A continued fraction is a particular way of representing any standard fraction as an expanded out complex fraction with unit numerators.

p/q = x0+1/(x1+1/(x2+1/(x3+...+1/xn))...)

where each xi is a positive integer (except potentially x0 which is just an integer and xn which is greater than 1). For compactness, this is represented as

p/q = [x0; x1, x2, ..., xn].

For example:

[2; 3, 2, 4] = 2 + 1/(3+1/(2+1/4))

= 2 + 1/(3+1/(9/4))

= 2 + 1/(3+(4/9))

= 2 + 1/(31/9)

= 2 + (9/31)

= 71/31

Similarly:

[-2; 1, 1, 3] = -10/7

If supplied a standard fraction, you must find the continued fraction representation or if supplied a continued fraction representation, you must find the standard fraction (in lowest terms) it represents.

Every rational number has a unique, terminating (finite) continued fraction as described and each continued fraction represents a unique standard fraction.
Input

String `fraction` either of the form "p/q" or of the form "[x0; x1, x2, ..., xn]"

Output

If you are given a standard fraction "p/q", you must return a string with the continued fraction representation in the form "[x0; x1, x2, ..., xn] where x0 is an integer and each other xi is a positive integer and xn > 1.
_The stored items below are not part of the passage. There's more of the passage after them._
/-- MEND (R63). -/
def execMend (s : State) : Host.Outcome State Fault Refusal := onPacket 0x30 mendAtSite s

/-! ## Requests that a site has held (R54, R103) -/

/-- A message that a site has held, carried out. -/
def serveHeld (site : Nat) (p : Packet) (s : State) : State :=
  if p.opc = 1 then getsAtSite site p s
  else if p.opc = 2 then getxAtSite site p s
  else if p.opc = 0x21 then pactAtSite site p s
  else serveMend site p s

/-- What a site has held for a sector is carried out at once: a MEND first, for its tokens are void, and the others in arrival order
(R54). -/
def State.releaseHeld (s : State) (site sec : Nat) : State :=
  let mine := (s.coh.heldReqs.filter (fun h => decide (h.1 = site) && decide (h.2.sec = sec))).map Prod.snd
  let s := s.onCoh (fun c => { c with heldReqs := c.heldReqs.filter (fun h => !(decide (h.1 = site) && decide (h.2.sec = sec))) })
  (mine.filter (fun p => p.opc == 0x30) ++ mine.filter (fun p => p.opc != 0x30)).foldl (fun s p => serveHeld site p s) s

/-- HOLDOFF_EXPIRY: the hold-off of a sector, of at most 64 cycles, ends, and the requests that arrived in it are answered (R54). -/
def execHoldoffExpiry (site sector : Nat) (s : State) : Host.Outcome State Fault Refusal :=
  match lookup? (site, sector) s.coh.holdoff with
  | none => .next s
  | some _ => .next ((s.onCoh (fun c => { c with holdoff := drop (site, sector) c.holdoff })).releaseHeld site sector)

/-! ## The end of a mending (R62 to R65) -/

/-- A sector's mending leaves the list of those under way, and its time is kept (R65). -/
def State.closeMend (s : State) (sec : Nat) : State :=
  s.onCoh (fun c => { c with mends := c.mends.filter (fun x => decide (x.sector ≠ sec)), mendTimes := c.mendTimes ++ [(sec, s.time)] })

/-- The events of a mended sector: 3 where it is the third within a millisecond, 2 where its data is lost (R64, R65). -/
def State.reportMend (s : State) (sec : Nat) (current : Bool) : State :=
  let recent := s.coh.mendTimes.countP (fun x => decide (x.1 = sec) && decide (s.time < x.2 + 1000 * microsecond))
  let s := if 3 ≤ recent then s.report 3 (homeSock sec) sec else s
  if current then s else s.report 2 (homeSock sec) (s.saddr sec + 2 ^ 46 * (homeSock sec + 32 * (s.homeEntry sec).ser.toNat))

/-- After mending: an active requester gets the tokens, or the loss; else the home decides (R62, R64). -/
def State.afterMend (s : State) (sec : Nat) (current : Bool) : State :=
  match s.activeHome sec with
  | none => s.decidePreq sec
  | some e => (if current then s.sendHomeTokens e.rsock sec e.named else s.sendLoss sec e.rsock e.named).mayDeactivate sec

/-- The end of mending: 16 tokens recreated under the new serial, MDONE to all, and then the tokens to an active requester, or
the loss (R62, R64, R65). -/
def State.finishMend (s : State) (sec : Nat) : State :=
  match s.mendOf sec with
  | none => s
  | some m =>
    let h := s.homeEntry sec
    let s := (s.closeMend sec).setHome sec { h with htok := 16, hown := true, lostb := h.lostb || !m.current }
    let s := s.toSites (fun d => { s.cohPacket 0x32 (homeSock sec) d sec with ser := h.ser })
    (s.reportMend sec m.current).afterMend sec m.current

/-- MRET at the home; outside mending it is discarded (R62). -/
def execMret (s : State) : Host.Outcome State Fault Refusal :=
  onPacket 0x31 (fun _ p s =>
    match s.mendOf p.sec with
    | none => s
    | some m =>
      if m.got.contains p.src ∨ p.ser ≠ (s.homeEntry p.sec).ser then s
      else
        let s := if p.own && p.dirty then s.setDram p.sec p.sectorData else s
        let m' := { m with got := m.got ++ [p.src], current := m.current || p.own }
        let s := { s with coh := { s.coh with mends := s.coh.mends.map (fun x => if x.sector = p.sec then m' else x) } }
        if m'.got.length = 10 then s.finishMend p.sec else s) s

/-- MEND_WINDOW_TIMEOUT: 50 µs after MEND the home goes on without the missing MRETs (R62). -/
def execMendWindowTimeout (sector : Nat) (s : State) : Host.Outcome State Fault Refusal :=
  match s.mendOf sector with
  | none => .next s
  | some m => if s.time < m.since + 50 * microsecond then .next s else .next (s.finishMend sector)

/-- MDONE at a site: the note goes, and with it the void tokens of a far cache that still waits for its host; tokens that have come under the
new serial serve the accesses that stalled, and a miss that is still open is a first issue again, with its TXN (R63, R104). -/
def execMdone (s : State) : Host.Outcome State Fault Refusal :=
  onPacket 0x32 (fun site p s =>
    let sec := p.sec
    if s.mendNote site sec ≠ some p.ser then s
    else
      let s := s.onCoh (fun c => { c with mendNotes := drop (site, sec) c.mendNotes })
      let l := s.line site sec
      let s := if l.hs ≠ .i ∧ l.ser ≠ p.ser then s.setLine site sec { Line.reset with hs := l.hs } else s
      let s := s.settle site sec
      match s.missOf site sec with
      | none => s
      | some m =>
        let m := { m with attempt := 0, first := s.time, last := s.time }
        (s.putMiss site m).firstIssue site m) s

/-- DLOSS: every access that waits for the sector ends (R64), and a persistent request raised for them is done (R60). -/
def execDloss (s : State) : Host.Outcome State Fault Refusal :=
  onPacket 0x14 (fun site p s =>
    let m := s.missOf site p.sec
    let s := s.dropMiss site p.sec
    let s := failAccesses site p.sec 0x42 s.coh.accesses.length s
    match m with
    | some m => s.reportDone site m
    | none => s) s

/-! ## Replica reads (R66, R67) -/

/-- GETR at the home: DATR with all 16 tokens there, RMIS otherwise, DLOSS for a lost sector (R64, R66). -/
def execGetr (s : State) : Host.Outcome State Fault Refusal :=
  onPacket 0x03 (fun _ p s =>
    let sec := p.sec
    let h := s.homeEntry sec
    if h.lostb then s.sendLoss sec p.src p
    else if h.htok = 16 then
      s.send ({ s.cohPacket 0x12 (homeSock sec) p.src sec with dlen := 2, data := halves (s.dram sec) }.answering p)
    else s.send ((s.cohPacket 0x13 (homeSock sec) p.src sec).answering p)) s

/-- A sector kept as a replica line, where the cache holds it in no other way (R66, R67). -/
def State.fillReplica (s : State) (site sec : Nat) (d : BitVec 512) : State :=
  let l := s.line site sec
  if l.tok ≠ 0 ∨ l.rep then s
  else
    let s := s.makeRoom site sec
    s.fillLine site sec (match s.firstAccess site sec with | some a => a.1.cls | none => 2)
      { Line.reset with rep := true, dv := true, data := d, used := s.time }

/-- A replica that has come ends its miss and serves its readers, unless the site stalls its accesses to the sector (R59, R63, R66). -/
def State.settleReplica (s : State) (site sec : Nat) : State :=
  match s.missOf site sec with
  | some m =>
    if m.replica then
      let s := s.dropMiss site sec
      if s.stalled site sec then s else drainAccesses site sec s.coh.accesses.length s
    else s
  | none => s

/-- DATR (R66). -/
def execDatr (s : State) : Host.Outcome State Fault Refusal :=
  onPacket 0x12 (fun site p s => (s.fillReplica site p.sec p.sectorData).settleReplica site p.sec) s

/-- A replica miss that its home refused becomes a GETS, broadcast with TRY = 1 (R66); one that only a BRDQ's range covered ends (R67). -/
def State.fallBack (s : State) (site : Nat) (m : Miss) : State :=
  if m.covered then s.dropMiss site m.sector
  else
    let m := { m with replica := false, attempt := 1, last := s.time }
    (s.putMiss site m).broadcast site m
If you are given a continued fraction, you must return a string with the standard fraction that it represents (as an improper fraction in lowest terms: p/q). If the fraction is negative, return it with the negative out front. ex: "-2/3"

Constraints

-1000 ≤ x0 ≤ 1000

0 < xi ≤ 1,000 for 0 < i < n

1 < xn ≤ 1,000

-1,000,000 ≤ p ≤ 1,000,000

0 < q ≤ 1,000,000